Transverse flow effect: as the helicopter accelerates through roughly 10–20 kt, the air over the aft portion of the disc has a greater induced downflow than the front, so the front of the disc produces more lift than the rear. Because of gyroscopic phase lag (~90°), this asymmetry shows up as a roll tendency and increased vibration during the transition. Translating tendency (tail-rotor drift): the tail rotor produces a sideward thrust to counter main-rotor torque, and that thrust drifts the whole aircraft laterally in a hover. Designers compensate with rigging (rotor-mast tilt or mixing), but the pilot still applies a slight cyclic offset to hold position. The U.S. (counter-clockwise) helicopter drifts to the right and is held with left cyclic; sense reverses for clockwise systems.

4 · Effective translational lift (ETL)

In a hover the rotor works in its own recirculating, turbulent downwash and is relatively inefficient. As the aircraft moves forward (or into a headwind) through roughly 16–24 kt, the rotor outruns its recirculating wake and begins working in cleaner, undisturbed air — effective translational lift. The result is a marked increase in rotor efficiency: more lift for the same power, a tendency to climb, and (because of the airflow change across the disc) a nose-up pitch and right-roll tendency that the pilot anticipates. ETL is why a heavy helicopter that cannot hover OGE may still be able to take off using a running/translating departure to reach ETL airspeed.

5 · Ground effect (IGE vs OGE)

Within roughly one rotor diameter of the surface, the ground restricts the downward and outward flow of the induced airflow, reducing induced velocity and induced drag and thus reducing power required — this is in-ground-effect (IGE) hovering. Beyond about one rotor diameter the benefit is lost: out-of-ground-effect (OGE) hovering requires more power. Ground effect is degraded over tall grass, water, rough/sloping terrain, and is reduced by wind. The IGE/OGE distinction drives the hover-performance charts (Lesson 04) and the height-velocity diagram, and it is central to confined-area and pinnacle planning.

6 · Watch

Curated reference clip — “Dissymmetry of Lift - Expanded” · Helicopter Lessons In 10 Minutes or Less (YouTube), verified via oEmbed.
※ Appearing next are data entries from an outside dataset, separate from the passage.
-- ==== Sys2Proof/Tests/Slice0.lean ====
section
/-!
SUPPORT. Tests of the model, each about one command on a small state, and for every statement with hypotheses a state
and operands that meet them.
-/

namespace Sys2Proof.Machine

set_option Elab.async false

set_option maxRecDepth 100000

/-- A tray block in service. -/
def tray0 : State := { State.atReset .tray noStraps with mode := .service }

/-- A leaf in service. -/
def leaf0 : State := { State.atReset .leaf noStraps with mode := .service }

/-- What a start finds. -/
def found0 : StartFound :=
  { stacksOk := true, sfdpOk := true, stkPresent := [], bootDraw := 5, udsDraw := List.replicate 12 0, i3c := [], clockFlash := .ok }

/-- A lane of this use and state. -/
def lane0 (n : Nat) (u : LaneUse) (st : LaneState) : Lane :=
  let plan : LanePlan :=
    { lane := n, use := u, active := true, txlat := 0, rxlat := 0, asym := 0, partners := [], pinned := [] }
  { Lane.fresh plan with st := st }

/-- A tray block with this lane alone. -/
def trayL (l : Lane) : State := { tray0 with lanes := [l] }

/-- Some time: 2 s after TAI 0. -/
def at2s : TimeSt := { TimeSt.fresh with now := { sec := 2, ns := 0, frac := 0 } }

/-- Host memory that holds these bytes at an address. -/
def hostWith (a : Nat) (b : Bytes) : HostView :=
  { bytes := b.zipIdx.map fun x => (a + x.2, x.1), poisoned := [], faults := [] }

theorem find_hostWith (a : Nat) (b : Bytes) (k i : Nat) (h : k ≤ i) (hi : i < k + b.length) :
    ((b.zipIdx k).map fun x => (a + x.2, x.1)).find? (fun x => x.1 == a + i) = some (a + i, b[i - k]'(by omega)) := by
  induction b generalizing k with
  | nil => simp at hi; omega
  | cons x xs ih =>
    rw [List.zipIdx_cons, List.map_cons, List.find?_cons]
    by_cases e : k = i
    · subst e; simp
    · have e' : (a + k == a + i) = false := beq_eq_false_iff_ne.mpr (by omega)
      simp only [e']
      simp only [List.length_cons] at hi
      rw [ih (k + 1) (by omega) (by omega)]
      simp only [Option.some.injEq, Prod.mk.injEq, true_and]
      rw [List.getElem_cons, dif_neg (by omega)]
      congr 1

theorem hostBytes_hostWith (a : Nat) (b : Bytes) : hostBytes (hostWith a b) a b.length = b := by
  apply List.ext_getElem
  · simp [hostBytes]
  · intro i h1 h2
    have := find_hostWith a b 0 i (by omega) (by omega)
    simp only [hostBytes, List.getElem_map, List.getElem_range]
    unfold hostWith
    rw [this]
    rfl

/-- A boot descriptor of a leaf. -/
def desc0 : Bytes :=
  sealCrc (le 4 0x44424B49 ++ le 4 64 ++ le 8 0x1000 ++ le 8 0x2000 ++ le 8 0 ++ le 8 0x3000 ++ le 8 0x4000 ++ zeros 12)

theorem bytes_desc0 (a : Nat) : hostBytes (hostWith a desc0) a 64 = desc0 := by
  have h : desc0.length = 64 := by decide +kernel
  rw [← h]
  exact hostBytes_hostWith a desc0

/-- A time exchange this end has open, and its answer. -/
def exch0 : Exchange := { eseq := 1, t1 := 10, t2t4 := some (20, 40) }

/-- Epoch 7 began at 1 s. -/
def past0 : Boundary := { k := 7, t := secT, epochNs := 125000, len := 125000, irregular := false }

def ptp0 (k : PtpKind) : PtpMsg :=
  { kind := k, twoStep := false, transportOk := true, udp6 := false, sender := some 0, seq := 1, origin := 5 * secT, correction := 3, edge := 9 }

/-- A stook of two counters with one count of each view in the first. -/
def stook0 : Stook :=
  { Stook.fresh { s := 3, n := 2, aligned := false, unit := 5, engines := [] } with obs := [1, 0], host := [1, 0] }

/-- A leaf with this stook alone. -/
def leafK (st : Stook) : State := { leaf0 with cap := { CapSt.fresh with stooks := [st] }, tim := at2s }

/-- A cut of one stook that has drained. -/
def slot0 : RingSlot :=
  { k := 7, t := secT, len := 125000, epochNs := 125000, flags := 0, mapSeq := 0, waiting := [], headers := [(3, 1 <<< 96)]
    health := List.replicate 1024 0, counts := [(3, 2)], values := [(3, [1, 0])], drained := [(1, 1), (1, 2), (1, 3), (1, 4), (5, 5)], ints := [], poison := []
    lost := false, sent := false }

def intJob0 : IntJob := { ctx := 0, gen := 0, k := 7, j := 1, first := 0, count := 2, skipped := false }

/-- A stook whose CUT and INT banks wait for the bus. -/
def cutStook0 : Stook :=
  { stook0 with
    cut := some (7, 9, [1, 0])
    int := some (intJob0, 0, [1, 0]) }

def busReq0 (idx : Nat) : BusReq := { idx := idx, raised := 1, ageStart := 1, bursts := [2], begun := false, stook := 3 }

/-- A leaf whose stook 3 alone asks for the bus. -/
def busLeaf (idx : Nat) : State :=
  { leafK cutStook0 with
    tim := { at2s with cycle := 2 }
    cap := { CapSt.fresh with stooks := [cutStook0], ring := [slot0], reqs := [busReq0 idx] } }

def req0 (idx : Nat) : BusReq := { idx := idx, raised := 1, ageStart := 1, bursts := [32], begun := false, stook := 0 }

def bound0 : BoundaryIn := { gauges := [], pdm := [], ro := [], hostStall := false, units := [], dieLost := false }

def trcRec0 : TrcRec := { raised := none, word := 0 }

/-- A control cell of pitch 5, as it stands on the line. -/
def ctlCell0 : Bytes := le 8 pitchMarker ++ [0] ++ le 7 5 ++ zeros 240

def keys0 (g : BitVec 32) : LaneKeys := { gen := g, kTx := zeros 32, kRx := zeros 32, sTx := zeros 4, sRx := zeros 4 }

/-- A stream of a VC with one message of one cell. -/
def txs0 (vc : Nat) : TxStream :=
  { vc := vc, share := 0, nextMid := 1
    queue := [{ mid := 0, ctx := 0, gen := 0, total := 64, bytes := zeros 64, sent := 0, cut := none }], group := none, kept := [] }

/-- An active lane in service that carries data, at the start of a pitch. -/
def onLane0 : Lane := { lane0 3 (.down 0) .up with active := true, txPos := 0 }

/-- A keyed lane in service with that message to send. -/
def txLane0 (vc : Nat) : Lane := { onLane0 with keys := some (keys0 0), txs := [txs0 vc] }

/-- A spare lane at its last position whose SPARE_SWITCH for lane 3 has gone both ways. -/
def spareLane0 : Lane := { lane0 4 .spare .standby with txPos := 63, spareGot := some (3, []), spareSent := some 3 }

def hello0 (p : Profile) : Hello :=
  { proto := 0x22, blkRev := 0x0301, fwif := 0, profile := p, role := .tray, side := .a, lane := 1, id := 4, nonce := []
    carrying := false }

def auth0 : AuthIn :=
  { deviceCert := [], issuerCert := [], aliasCert := [], ephemeral := [], signature := [], ownEphemeral := [] }

/-- An armed change of a kind at epoch 100 from summit team 2, whose effect falls at the time t. -/
def arm0 (kind : Nat) (own : Bool) (t : Ticks) : Arm :=
  { id := 0x0300200000000001, kind := kind, aon := false, height := 3, epochT := 100, arg := 0, ctx := 0, gen := 0
    arg2 := 125000, own := own, paired := false, mbx := none, epochNs := 125000, tEff := t, expected := [4], answers := [], twinView := []
    statusSent := false, decision := none, echoed := false, down := false, lastRepeat := 0, settled := false }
Embedded with the creator's player; we don't host or alter it.

7 · Reference sources

Use the authoritative references

📄 Helicopter Flying Handbook (FAA-H-8083-21) — Ch.2 Aerodynamics of Flight 📄 HFH Ch.3 — Helicopter Flight Controls / Flight Conditions
Your aircraft: VNE, the VNE-vs-density-altitude/weight placard, and the ETL/transition feel are airframe-specific. For the R44, note VNE and its reductions from the POH Section 1 (General) / Section 2 (Limitations) and the airspeed-limit chart.
✍️ Fill in for the aircraft you fly VNE (sea level) and the VNE reduction for weight/altitude/temperature — look it up in the R44 POH (Limitations / airspeed-limit chart) and confirm with your CFI. If testing in a turbine/multi-engine helicopter, substitute that aircraft's VNE placard.

✈️ Your test aircraft: the R-44 fill-in values cover its single-engine, piston, VFR figures. The aerodynamics here are universal, but the actual VNE numbers and any OEI/turbine-specific disc-loading considerations must come from your actual test aircraft's data — ATP-H practical tests are normally flown in a turbine and/or multi-engine, IFR-capable helicopter, so use that aircraft's RFM/POH (VNE placard, performance) for items marked aircraft-specific.

Risk management (the “Consider”): the dangerous combination at ATP level is high, hot, heavy, and fast — high density altitude and high gross weight lower the retreating-blade-stall margin and the OGE power margin at the same time. An advanced pilot pre-computes whether the planned profile keeps the disc inside both the VNE envelope and the available-power envelope, and recognizes that an abrupt, high-G evasive maneuver near VNE can provoke retreating-blade stall. Manage energy and disc loading deliberately; don't let an aggressive input near the corner of the envelope write a check the rotor can't cash.